*** Exercise materials ***

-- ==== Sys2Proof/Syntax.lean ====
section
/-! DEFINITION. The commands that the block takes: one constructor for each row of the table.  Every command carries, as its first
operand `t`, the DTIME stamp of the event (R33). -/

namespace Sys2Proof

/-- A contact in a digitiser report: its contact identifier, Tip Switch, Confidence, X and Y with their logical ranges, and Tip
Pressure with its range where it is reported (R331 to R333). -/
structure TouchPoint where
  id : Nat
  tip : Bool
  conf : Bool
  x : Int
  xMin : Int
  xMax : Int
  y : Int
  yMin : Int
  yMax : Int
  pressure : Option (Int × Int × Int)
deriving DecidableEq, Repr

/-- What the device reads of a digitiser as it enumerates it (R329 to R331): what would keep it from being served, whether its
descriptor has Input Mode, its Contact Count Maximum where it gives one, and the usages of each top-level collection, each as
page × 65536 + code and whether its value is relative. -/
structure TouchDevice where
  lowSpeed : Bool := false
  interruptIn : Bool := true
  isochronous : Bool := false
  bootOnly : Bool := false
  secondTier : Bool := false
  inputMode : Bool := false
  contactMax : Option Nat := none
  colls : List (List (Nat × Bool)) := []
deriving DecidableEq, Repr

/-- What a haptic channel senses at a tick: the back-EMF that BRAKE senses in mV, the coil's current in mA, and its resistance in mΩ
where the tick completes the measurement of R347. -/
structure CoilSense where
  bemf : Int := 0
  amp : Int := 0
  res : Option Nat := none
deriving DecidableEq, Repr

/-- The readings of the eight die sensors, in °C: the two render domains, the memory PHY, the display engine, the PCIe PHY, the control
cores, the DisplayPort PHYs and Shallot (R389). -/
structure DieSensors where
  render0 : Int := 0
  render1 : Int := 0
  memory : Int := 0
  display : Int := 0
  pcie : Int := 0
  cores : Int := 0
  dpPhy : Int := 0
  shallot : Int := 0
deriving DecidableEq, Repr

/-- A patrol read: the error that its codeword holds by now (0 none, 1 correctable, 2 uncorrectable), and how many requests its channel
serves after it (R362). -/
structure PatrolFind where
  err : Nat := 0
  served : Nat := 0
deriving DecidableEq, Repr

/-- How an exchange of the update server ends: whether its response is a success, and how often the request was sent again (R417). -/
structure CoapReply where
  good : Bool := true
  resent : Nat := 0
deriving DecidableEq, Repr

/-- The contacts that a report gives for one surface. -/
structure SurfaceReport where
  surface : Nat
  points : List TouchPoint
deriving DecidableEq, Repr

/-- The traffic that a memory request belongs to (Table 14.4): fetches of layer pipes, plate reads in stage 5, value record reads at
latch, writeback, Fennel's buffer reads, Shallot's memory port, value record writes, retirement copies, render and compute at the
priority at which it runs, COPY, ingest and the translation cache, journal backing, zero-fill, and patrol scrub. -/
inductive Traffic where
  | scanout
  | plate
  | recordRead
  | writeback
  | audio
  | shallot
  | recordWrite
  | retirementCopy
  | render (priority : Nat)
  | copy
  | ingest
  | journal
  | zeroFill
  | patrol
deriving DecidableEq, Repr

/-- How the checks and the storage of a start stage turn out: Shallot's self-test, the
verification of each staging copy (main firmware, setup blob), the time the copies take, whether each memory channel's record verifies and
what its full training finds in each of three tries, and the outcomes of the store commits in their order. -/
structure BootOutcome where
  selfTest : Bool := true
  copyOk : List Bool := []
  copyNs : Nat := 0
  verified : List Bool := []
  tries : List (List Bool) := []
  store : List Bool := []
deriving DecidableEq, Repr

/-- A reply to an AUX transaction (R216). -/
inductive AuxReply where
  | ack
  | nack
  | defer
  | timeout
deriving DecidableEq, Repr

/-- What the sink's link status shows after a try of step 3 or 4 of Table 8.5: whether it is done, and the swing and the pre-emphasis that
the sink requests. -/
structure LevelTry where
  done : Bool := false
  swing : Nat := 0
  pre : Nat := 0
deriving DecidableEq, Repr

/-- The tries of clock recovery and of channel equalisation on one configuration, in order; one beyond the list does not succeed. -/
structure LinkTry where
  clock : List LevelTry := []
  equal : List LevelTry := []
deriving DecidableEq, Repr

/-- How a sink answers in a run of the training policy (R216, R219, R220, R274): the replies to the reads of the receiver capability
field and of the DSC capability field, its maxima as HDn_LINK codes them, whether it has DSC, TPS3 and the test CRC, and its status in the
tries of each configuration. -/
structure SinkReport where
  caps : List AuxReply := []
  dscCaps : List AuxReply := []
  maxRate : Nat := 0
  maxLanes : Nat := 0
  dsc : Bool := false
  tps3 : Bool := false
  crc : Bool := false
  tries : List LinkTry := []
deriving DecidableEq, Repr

*** End of Exercise materials ***

What is being asked:
From the listing above, count the lines that include the word "tick" and give the total alone.

Result of this exercise:
2